# Task to complete
Where the line containing "unfold execLineStateSend" appears, start copying; continue through the last line below and copy nothing else.

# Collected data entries
┌──

theorem execRoleDecisionTimeout_only (s : State) : OnlyNext [.role, .twin] s (execRoleDecisionTimeout s) := by
  unfold execRoleDecisionTimeout
  refine OnlyNext.ite (fun _ => ?_) (fun _ => ?_)
  · dsimp only
    refine OnlyNext.next ?_
    refine Only.with_role_twin (by decide) ?_
    exact .refl
  · refine OnlyNext.next ?_
    exact .refl

theorem execDecision_only (seq : ℕ) (g : Fin 8) (outcome : WickOut) (s : State) :
    OnlyNext [.regs, .igrel, .taper, .twin, .ylog, .out, .flagged] s (execDecision seq g outcome s) := by
  unfold execDecision
  dsimp only
  refine OnlyNext.ite (fun _ => ?_) (fun _ => ?_)
  · refine OnlyNext.next ?_
    refine Only.step (State.noteOutcome_only ..) (by decide) ?_
    refine Only.with_twin (by decide) ?_
    exact .refl
  · refine OnlyNext.next ?_
    exact .refl

theorem State.endOverwrite_only (s : State) : Only [.health] s (State.endOverwrite s) := by
  unfold State.endOverwrite
  refine Only.with_health (by decide) ?_
  exact .refl

theorem State.answerAwaited_only (s : State) : Only [.igrel, .twin, .out] s (State.answerAwaited s) := by
  unfold State.answerAwaited
  dsimp only
  refine Only.foldl (fun t x => ?_) ?_
  · refine Only.step (State.finished_only ..) (by decide) ?_
    exact .refl
  · refine Only.with_twin (by decide) ?_
    exact .refl

theorem execPublish_only (x0 : ℕ) (line : ℕ) (recs : List ℕ) (s : State) :
    OnlyNext [.regs, .igrel, .decomp, .slots, .health, .taper, .twin, .wick, .ylog, .out, .flagged] s (execPublish x0 line recs s) := by
  unfold execPublish
  refine OnlyNext.ite (fun _ => ?_) (fun _ => ?_)
  · refine OnlyNext.next ?_
    exact .refl
  · dsimp only
    refine OnlyNext.ite (fun _ => ?_) (fun _ => ?_)
    · refine OnlyNext.next ?_
      refine Only.step (State.setCause_only ..) (by decide) ?_
      exact .refl
    · refine OnlyNext.next ?_
      refine Only.step (State.answerAwaited_only ..) (by decide) ?_
      refine Only.step (State.applyPublish_only ..) (by decide) ?_
      refine Only.ite (fun _ => ?_) (fun _ => ?_)
      · refine Only.step (State.endOverwrite_only ..) (by decide) ?_
        exact .refl
      · exact .refl

theorem execFindingMessage_only (recs : List ℕ) (s : State) :
    OnlyNext [.regs, .igrel, .decomp, .slots, .health, .taper, .twin, .wick, .ylog, .out, .flagged] s (execFindingMessage recs s) := by
  unfold execFindingMessage
  refine OnlyNext.ite (fun _ => ?_) (fun _ => ?_)
  · refine OnlyNext.next ?_
    refine Only.step (State.publish_only ..) (by decide) ?_
    exact .refl
  · refine OnlyNext.next ?_
    exact .refl

theorem execModeMessage_only (mode : ℕ) (line : ℕ) (s : State) :
    OnlyNext [.regs, .mode, .pins, .igrel, .decomp, .slots, .health, .taper, .heads, .twin, .lantern, .dram, .wick, .axes, .ylog, .out,
      .flagged] s (execModeMessage mode line s) := by
  unfold execModeMessage
  refine OnlyNext.ite (fun _ => ?_) (fun _ => ?_)
  · refine OnlyNext.next ?_
    exact .refl
  · split
    · refine OnlyNext.next ?_
      refine Only.step (State.enterTrim_only ..) (by decide) ?_
      exact .refl
    · refine OnlyNext.ite (fun _ => ?_) (fun _ => ?_)
      · refine OnlyNext.next ?_
        refine Only.with_twin (by decide) ?_
        exact .refl
      · refine OnlyNext.next ?_
        refine Only.step (State.acceptLit_only ..) (by decide) ?_
        exact .refl
    · refine OnlyNext.next ?_
      refine Only.step (State.enterPilot_only ..) (by decide) ?_
      exact .refl
    · refine OnlyNext.next ?_
      refine Only.step (State.stopAtLine_only ..) (by decide) ?_
      refine Only.with_twin (by decide) ?_
      exact .refl
    · refine OnlyNext.next ?_
      exact .refl

theorem State.joinMade_only (s : State) : Only [.regs, .twin, .out] s (State.joinMade s) := by
  unfold State.joinMade
  split
  · exact .refl
  · dsimp only
    refine Only.ite (fun _ => ?_) (fun _ => ?_)
    · refine Only.step (State.setReg_only ..) (by decide) ?_
      refine Only.with_twin (by decide) ?_
      refine Only.step (State.sendMode_only ..) (by decide) ?_
      refine Only.step (State.twinSend_only ..) (by decide) ?_
      exact .refl
    · exact .refl

theorem execLineStateSend_only (s : State) : OnlyNext [.regs, .twin, .out] s (execLineStateSend s) := by
  unfold execLineStateSend
  split
  · refine OnlyNext.next ?_
    exact .refl
  · refine OnlyNext.next ?_
    refine Only.step (State.joinMade_only ..) (by decide) ?_
    refine Only.step (State.twinSend_only ..) (by decide) ?_
    refine Only.with_twin (by decide) ?_
    exact .refl

theorem State.noteOffset_only (s : State) (x : LineSt) (edge : Option ℕ) : Only [.regs, .twin] s (State.noteOffset s x edge) := by
  unfold State.noteOffset
  split
  · exact .refl
  · refine Only.ite (fun _ => ?_) (fun _ => ?_)
    · dsimp only
      refine Only.step (State.setSreg_only ..) (by decide) ?_
      refine Only.with_twin (by decide) ?_
      exact .refl
    · exact .refl

theorem State.enterCopy_only (s : State) (x : LineSt) (conf : Option Conf) :
    Only [.regs, .igrel, .raster, .slots, .taper, .twin, .chans, .wick, .ylog, .out, .flagged] s (State.enterCopy s x conf) := by
  unfold State.enterCopy
  dsimp only
  refine Only.with_twin (by decide) ?_
  refine Only.step (State.settle_only ..) (by decide) ?_
  exact .refl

└──

# Result
  unfold execLineStateSend
  split
  · refine OnlyNext.next ?_
    exact .refl
  · refine OnlyNext.next ?_
    refine Only.step (State.joinMade_only ..) (by decide) ?_
    refine Only.step (State.twinSend_only ..) (by decide) ?_
    refine Only.with_twin (by decide) ?_
    exact .refl

theorem State.noteOffset_only (s : State) (x : LineSt) (edge : Option ℕ) : Only [.regs, .twin] s (State.noteOffset s x edge) := by
  unfold State.noteOffset
  split
  · exact .refl
  · refine Only.ite (fun _ => ?_) (fun _ => ?_)
    · dsimp only
      refine Only.step (State.setSreg_only ..) (by decide) ?_
      refine Only.with_twin (by decide) ?_
      exact .refl
    · exact .refl

theorem State.enterCopy_only (s : State) (x : LineSt) (conf : Option Conf) :
    Only [.regs, .igrel, .raster, .slots, .taper, .twin, .chans, .wick, .ylog, .out, .flagged] s (State.enterCopy s x conf) := by
  unfold State.enterCopy
  dsimp only
  refine Only.with_twin (by decide) ?_
  refine Only.step (State.settle_only ..) (by decide) ?_
  exact .refl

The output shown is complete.